W tym ostatnim wypadku wynik walki zależeć będzie nie tyle od armat i karabinów, ile od siły twórczej, zastosowanej ku przeobrażeniu społeczeństwa na nowych podstawach. Wynik zależeć będzie w głównej mierze od konstruktywnych sił społecznych, dla których działalności otworzy się szerokie pole i od moralnego wpływu celów walki. Wtedy bowiem żywioły przekształcające zdobędą sympatię nawet w tych klasach, które były przeciwne rewolucji. Walka rozwijająca się na arenie szerokich ideałów oczyści atmosferę społeczną. Liczba ofiar z jednej i z drugiej strony będzie wówczas znacznie mniejsza, niż gdyby walka toczyła się o kwestie drugorzędne, otwierające szerokie pole wszelkim niecnym pobudkom.” (P. Kropotkin, Wspomnienia rewolucjonisty, Warszawa 1959, s. 296).

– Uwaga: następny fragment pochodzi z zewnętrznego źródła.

/-- R53, R158: the sum of the tree, with the events of its nodes and of the final addition at element 0. -/
theorem redTree_spec {init n : Nat} {els : List Leaf} (h0 : ∀ i, node 0 i = leafAt els i) (hlen : els.length ≤ 2 ^ n) (hn : n ≤ 12) :
    (redTree add init els).1 = (match node n 0 with | none => init | some (_, r) => (add init r).1) ∧
      ∀ i ev, (i, ev) ∈ (redTree add init els).2 ↔ TreeEvent add node 0 n i ev ∨ (i = 0 ∧ ∃ j r, node n 0 = some (j, r) ∧ ev = (add init r).2) := by
  have hempty : ∀ i, els.length ≤ i → node 0 i = none := fun i hi => (h0 i).trans (leafAt_of_length_le hi)
  obtain ⟨hroot, hevs⟩ := treeSum_spec hnode 12 0 els h0 (hlen.trans (Nat.pow_le_pow_right (by omega) hn))
  have hsame : node (0 + 12) 0 = node n 0 := by
    have := node_above hnode hempty hlen (12 - n)
    rwa [Nat.add_sub_cancel' hn] at this
  have hlevels : ∀ i ev, TreeEvent add node 0 12 i ev ↔ TreeEvent add node 0 n i ev := by
    refine fun i ev => ⟨?_, fun ⟨l, p, a, j, b, h1, h2, h⟩ => ⟨l, p, a, j, b, h1, by omega, h⟩⟩
    rintro ⟨l, p, a, j, b, h1, h2, ha, hb, he⟩
    refine ⟨l, p, a, j, b, h1, ?_, ha, hb, he⟩
    by_contra hge
    have hpow : 2 ^ n ≤ 2 ^ l := Nat.pow_le_pow_right (by omega) (by omega)
    have hone : 1 * 2 ^ l ≤ (2 * p + 1) * 2 ^ l := Nat.mul_le_mul_right _ (by omega)
    rw [node_none hnode hempty l (2 * p + 1) (by omega)] at hb
    exact nomatch hb
  rw [hsame] at hroot
  unfold redTree
  revert hroot hevs
  rcases treeSum add 12 els with ⟨root, evs⟩
  intro hroot hevs
  dsimp only at hroot hevs
  subst hroot
  cases hr : node n 0 with
  | none =>
    refine ⟨rfl, fun i ev => ?_⟩
    rw [hevs, hlevels, or_iff_left]
    rintro ⟨-, j, r, h, -⟩
    exact nomatch h
  | some x =>
    refine ⟨rfl, fun i ev => ?_⟩
    show (i, ev) ∈ evs ++ [(0, (add init x.2).2)] ↔ _
    rw [List.mem_append, hevs, hlevels, List.mem_singleton, Prod.mk.injEq]
    refine or_congr Iff.rfl (and_congr_right fun _ => ⟨fun he => ⟨x.1, x.2, rfl, he⟩, ?_⟩)
    rintro ⟨j, r, h, rfl⟩
    injection h with h
    rw [h]
end

/-! ### The sum in index order (R54, R158) -/

/-- R54: each element that is present is combined in turn, with its events. -/
theorem redSeq_spec (op : Adder) : ∀ (els : List Leaf) (init : Nat),
    (redSeq op init els).1 = els.reduceOption.foldl (fun x p => (op x p.2).1) init ∧
    ∀ i ev, (i, ev) ∈ (redSeq op init els).2 ↔ ∃ l a r, els.reduceOption = l ++ (i, a) :: r ∧
      ev = (op (l.foldl (fun x p => (op x p.2).1) init) a).2
  | [], init => ⟨rfl, fun i ev => iff_of_false List.not_mem_nil (by rintro ⟨l, a, r, h, -⟩; simp at h)⟩
  | none :: els, init => redSeq_spec op els init
  | some (k, b) :: els, init => by
    obtain ⟨hval, hevs⟩ := redSeq_spec op els (op init b).1
    refine ⟨hval, fun i ev => ?_⟩
    have hcons : (redSeq op init (some (k, b) :: els)).2 = (k, (op init b).2) :: (redSeq op (op init b).1 els).2 := rfl
    rw [hcons, List.mem_cons, hevs, List.reduceOption_cons_of_some]
    constructor
    · rintro (he | ⟨l, a, r, h, he⟩)
      · obtain ⟨rfl, rfl⟩ := Prod.mk.inj he
        exact ⟨[], b, _, rfl, rfl⟩
      · exact ⟨(k, b) :: l, a, r, by rw [h]; rfl, he⟩
    · rintro ⟨l, a, r, h, he⟩
      cases l with
      | nil =>
        obtain ⟨h1, -⟩ := List.cons.inj h
        obtain ⟨rfl, rfl⟩ := Prod.mk.inj h1
        exact .inl (congrArg _ he)
      | cons x l =>
        obtain ⟨rfl, h2⟩ := List.cons.inj h
        exact .inr ⟨l, a, r, h2, he⟩

/-! ### Extremes (R157) -/

/-- A value that no `w` passes, in the order with -0 below +0. -/
def FVal.Tops (mx : Bool) (v w : FVal) : Prop :=
  (if mx then w.ext ≤ v.ext else v.ext ≤ w.ext) ∧
    (w.isZero = true → v.isZero = true → if mx then v.neg = true → w.neg = true else w.neg = true → v.neg = true)

theorem FVal.Tops.refl (mx : Bool) (v : FVal) : v.Tops mx v := by
  cases mx <;> exact ⟨le_refl _, fun _ _ h => h⟩

theorem FVal.isZero_iff_ext {v : FVal} (h : v.isNan = false) : v.isZero = true ↔ v.ext = 0 := by
  refine ⟨FVal.ext_of_isZero, fun h0 => ?_⟩
  cases v with
  | nan s => exact Bool.noConfusion h
  | inf n => cases n <;> simp [FVal.ext] at h0
  | fin n m e =>
    rw [FVal.ext_fin, EReal.coe_eq_zero, FVal.num_eq_zero_iff] at h0
    simp [FVal.isZero, h0]

theorem FVal.Tops.trans {mx : Bool} {u v w : FVal} (hv : v.isNan = false) (h1 : u.Tops mx v) (h2 : v.Tops mx w) : u.Tops mx w := by
  obtain ⟨e1, z1⟩ := h1
  obtain ⟨e2, z2⟩ := h2
  cases mx with
  | true =>
    simp only [if_true] at e1 e2 z1 z2
    refine ⟨e2.trans e1, fun hw hu => ?_⟩
    have hz : v.isZero = true := (FVal.isZero_iff_ext hv).2
      (le_antisymm (e1.trans_eq (FVal.ext_of_isZero hu)) ((FVal.ext_of_isZero hw).ge.trans e2))
    exact fun h => z2 hw hz (z1 hz hu h)
  | false =>
    simp only [Bool.false_eq_true, if_false] at e1 e2 z1 z2
    refine ⟨e1.trans e2, fun hw hu => ?_⟩
    have hz : v.isZero = true := (FVal.isZero_iff_ext hv).2
      (le_antisymm (e2.trans_eq (FVal.ext_of_isZero hw)) ((FVal.ext_of_isZero hu).ge.trans e1))
    exact fun h => z1 hz hu (z2 hw hz h)

/-- The extreme of two numbers passes both. -/
theorem fMinMax_tops {f : Fmt} (mx : Bool) {a b : Nat} (ha : (f.decode a).isNan = false) (hb : (f.decode b).isNan = false) :
    (f.decode (fMinMax f mx a b).1).Tops mx (f.decode a) ∧ (f.decode (fMinMax f mx a b).1).Tops mx (f.decode b) := by
  obtain ⟨hmem, -, hext, hsign⟩ := fMinMax_spec mx ha hb
  generalize f.decode (fMinMax f mx a b).1 = v at *
  have hzero : v.isZero = true → ∀ w, (w = f.decode a ∨ w = f.decode b) → w.isZero = true → if mx then v.neg = true → w.neg = true
      else w.neg = true → v.neg = true := by
    intro hv w hw hwz
    by_cases hboth : (f.decode a).isZero = true ∧ (f.decode b).isZero = true
    · have hn := hsign hboth.1 hboth.2
      cases mx <;> simp only [if_true, Bool.false_eq_true, if_false] at hn ⊢ <;> rw [hn] <;> rcases hw with rfl | rfl <;> simp +contextual
    · have hvw : v = w := by
        rcases hmem with rfl | rfl <;> rcases hw with rfl | rfl
        · rfl
        · exact absurd ⟨hv, hwz⟩ hboth
        · exact absurd ⟨hwz, hv⟩ hboth
        · rfl
      subst hvw
      cases mx <;> exact fun h => h
  refine ⟨⟨?_, fun hw hv => hzero hv _ (.inl rfl) hw⟩, ⟨?_, fun hw hv => hzero hv _ (.inr rfl) hw⟩⟩ <;> rw [hext] <;> cases mx
  · exact min_le_left _ _
  · exact le_max_left _ _
  · exact min_le_right _ _
  · exact le_max_right _ _

/-- The extreme of two patterns with a NaN is the canonical NaN (R157). -/
theorem fExtreme_nan {f : Fmt} (mx : Bool) {a b : Nat} (h : (f.decode a).isNan = true ∨ (f.decode b).isNan = true) :
    (fExtreme f mx a b).1 = f.nan := by
  have hor : ((f.decode a).isNan || (f.decode b).isNan) = true := by rw [Bool.or_eq_true]; exact h
  rw [fExtreme, if_pos hor]
theorem fExtreme_num {f : Fmt} (mx : Bool) {a b : Nat} (ha : (f.decode a).isNan = false) (hb : (f.decode b).isNan = false) :
    fExtreme f mx a b = fMinMax f mx a b := by
  rw [fExtreme, ha, hb]; rfl

/-- The extreme of an accumulator and a list, one by one. -/
def extremeFold (f : Fmt) (mx : Bool) (acc : Nat) (xs : List Nat) : Nat := xs.foldl (fun a x => (fExtreme f mx a x).1) acc

theorem extremeFold_nan {f : Fmt} (hf : f.Ok) (mx : Bool) : ∀ (xs : List Nat) (acc : Nat),
    (∃ x ∈ xs, (f.decode x).isNan = true) ∨ (acc = f.nan) → extremeFold f mx acc xs = f.nan
  | [], acc, h => h.resolve_left (by simp)
  | x :: xs, acc, h => by
    refine extremeFold_nan hf mx xs _ ?_
    rcases h with ⟨y, hy, hn⟩ | rfl
    · rcases List.mem_cons.1 hy with rfl | hy
      · exact .inr (fExtreme_nan mx (.inr hn))
      · exact .inl ⟨y, hy, hn⟩
    · exact .inr (fExtreme_nan mx (.inl (by rw [f.decode_nan hf]; rfl)))

/-- Over numbers, the result is one of them, passes all, and has no bits that do not count. -/
theorem extremeFold_num {f : Fmt} (mx : Bool) : ∀ (xs : List Nat) (acc : Nat), acc % 2 ^ f.low = 0 ∨ xs ≠ [] → (∀ x ∈ acc :: xs, (f.decode x).isNan = false) →
    (∃ x ∈ acc :: xs, f.decode (extremeFold f mx acc xs) = f.decode x) ∧ extremeFold f mx acc xs % 2 ^ f.low = 0 ∧
      ∀ x ∈ acc :: xs, (f.decode (extremeFold f mx acc xs)).Tops mx (f.decode x)
  | [], acc, hlow, _ => by
    refine ⟨⟨acc, List.mem_cons_self, rfl⟩, hlow.resolve_right (fun h => h rfl), fun x hx => ?_⟩
    rw [List.mem_singleton.1 hx]
    exact FVal.Tops.refl mx _
  | x :: xs, acc, _, hnum => by
    have ha := hnum acc List.mem_cons_self
    have hx := hnum x (List.mem_cons_of_mem _ List.mem_cons_self)
    obtain ⟨hmem, hlow, -⟩ := fMinMax_spec mx ha hx
    obtain ⟨htop1, htop2⟩ := fMinMax_tops mx ha hx
    have hstep : extremeFold f mx acc (x :: xs) = extremeFold f mx (fMinMax f mx acc x).1 xs := by
      rw [extremeFold, List.foldl_cons, fExtreme_num mx ha hx]; rfl
    have hone : (f.decode (fMinMax f mx acc x).1).isNan = false := by rcases hmem with h | h <;> rw [h] <;> assumption
    obtain ⟨⟨y, hy, hval⟩, hlow', htops⟩ := extremeFold_num mx xs (fMinMax f mx acc x).1 (.inl hlow) fun z hz => by
      rcases List.mem_cons.1 hz with rfl | hz
      · exact hone
      · exact hnum z (List.mem_cons_of_mem _ (List.mem_cons_of_mem _ hz))
    rw [hstep]
    have hhead := htops _ List.mem_cons_self
    refine ⟨?_, hlow', fun z hz => ?_⟩
    · rcases List.mem_cons.1 hy with rfl | hy
      · rcases hmem with h | h
        · exact ⟨acc, List.mem_cons_self, hval.trans h⟩
        · exact ⟨x, List.mem_cons_of_mem _ List.mem_cons_self, hval.trans h⟩
      · exact ⟨y, List.mem_cons_of_mem _ (List.mem_cons_of_mem _ hy), hval⟩
    · rcases List.mem_cons.1 hz with rfl | hz
      · exact hhead.trans hone htop1
      · rcases List.mem_cons.1 hz with rfl | hz
        · exact hhead.trans hone htop2
        · exact htops z (List.mem_cons_of_mem _ hz)

/-- The formats of the float classes are those of R35. -/
theorem VT.fmt_mem (t : VT) : t.fmt ∈ [fp64, fp32, fp16, bf16, e8m10] := by
  unfold VT.fmt
  split
  · simp
  · simp
  · split
    · simp
    · split <;> simp

/-- What `vred.max` and `vred.min` give of a float class: the fold of the extremes, and the events of its operands. -/
theorem redExtreme_float {t : VT} (mx : Bool) (init : Nat) {els : List Leaf} (ht : t.isFloat = true) (hne : els.reduceOption ≠ []) :
    redExtreme t mx init els = (extremeFold t.fmt mx init (els.reduceOption.map (·.2)),
      (0, { nv := (t.fmt.decode init).isSig }) :: els.reduceOption.map fun p => (p.1, { nv := (t.fmt.decode p.2).isSig })) := by
  have hsig : ∀ a, t.sigEv a = { nv := (t.fmt.decode a).isSig } := fun a => by rw [VT.sigEv, ht, Bool.true_and]
  have hext : ∀ a b, t.extreme mx a b = (fExtreme t.fmt mx a b).1 := fun a b => by rw [VT.extreme, if_pos ht]
  unfold redExtreme
  rw [show els.filterMap id = els.reduceOption from rfl]
  cases hp : els.reduceOption with
  | nil => exact absurd hp hne
  | cons p r =>
    simp only [hsig, hext, extremeFold, List.foldl_map]

end Sys2Proof.Machine
end

section
/-! PROOFS. Numbers (02), part 10: one strip (R161 to R163), and the statement of the reductions. -/
namespace Sys2Proof.Machine

/-! ### The maximum and the reference exponent (R162) -/

/-- `ceil32` is the ceiling of a finite value. -/
theorem ceil32_eq {x : Nat} {n : Bool} {m : Nat} {e : Int} (h : fp32.decode x = .fin n m e) : ceil32 x = ⌈(fp32.decode x).num⌉ := by
  simp only [ceil32, h]
  by_cases he : 0 ≤ e
  · rw [if_pos he, ← signedAt_num n m he, zpow_zero, mul_one, Int.ceil_intCast]
  · rw [if_neg he, ← signedAt_num n m (le_refl e)]
    have hpow : (2 : ℝ) ^ e = ((2 ^ (-e).toNat : Nat) : ℝ)⁻¹ := by
      rw [Nat.cast_pow, Nat.cast_ofNat, ← zpow_natCast, ← zpow_neg, Int.toNat_of_nonneg (by omega), neg_neg]
    rw [hpow, ← div_eq_mul_inv, ← neg_neg (_ / _ : ℝ), Int.ceil_neg, ← neg_div, Int.floor_div_natCast, ← Int.cast_neg, Int.floor_intCast]
    push_cast; rfl

theorem above32_iff {x : Nat} {n : Bool} {m : Nat} {e : Int} (h : fp32.decode x = .fin n m e) (i : Int) :
    above32 x i = true ↔ (i : ℝ) < (fp32.decode x).num := by
  have hc := FVal.cmp_compares (a := .fin (decide (i < 0)) i.natAbs 0) (b := .fin n m e) rfl rfl
  rw [above32, h, beq_iff_eq, hc.eq_lt, FVal.ext_fin, FVal.ext_fin, EReal.coe_lt_coe_iff, num_of_int, zpow_zero, mul_one]

theorem finite32_iff (x : Nat) : finite32 x = true ↔ ∃ n m e, fp32.decode x = .fin n m e := by
  unfold finite32
  cases h : fp32.decode x <;> simp

/-- The reference exponent rises when the maximum is finite and there is none yet, or the maximum is more than 8 above it. -/
def Rises (r : Option Int) (v : FVal) : Prop := (∃ n q e, v = .fin n q e) ∧ (r = none ∨ ∃ a, r = some a ∧ (a : ℝ) + 8 < v.num)

theorem stripRef_spec {lim : Int} (hlim : 0 ≤ lim) (r : Option Int) (x : Nat) :
    (Rises r (fp32.decode x) → stripRef lim r x = some (max (-lim) (min lim ⌈(fp32.decode x).num⌉))) ∧
    (¬ Rises r (fp32.decode x) → stripRef lim r x = r) := by
  have hrises : Rises r (fp32.decode x) ↔
      (finite32 x && (match r with | none => true | some v => above32 x (v + 8))) = true := by
    rw [Bool.and_eq_true, finite32_iff]
    refine and_congr_right fun ⟨n, m, e, h⟩ => ?_
    cases r with
    | none => simp
    | some a => simp [above32_iff h]
  have hclamp : ∀ c : Int, (if c < -lim then -lim else if lim < c then lim else c) = max (-lim) (min lim c) := by
    intro c; split
    · omega
    · split <;> omega
  constructor <;> intro h
  · obtain ⟨n, m, e, hfin⟩ := h.1
    rw [← ceil32_eq hfin, ← hclamp]
    exact if_pos (hrises.1 h)
  · exact if_neg (fun hc => h (hrises.2 hc))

Idealizm Piotra Kropotkina jest nam w sposób oczywisty bliższy od pragmatyzmu wyborczego antykapitalistycznych alterglobalistów, a zasada rozróżniania spraw zasadniczych od drugorzędnych – bezwzględnym nakazem, od którego zależeć będzie powodzenie rewolucji. Tylko dyktatura proletariatu nie pozwoli nam zapomnieć o owej hierarchii celów.

Redakcja portalu
„Dyktatura Proletariatu”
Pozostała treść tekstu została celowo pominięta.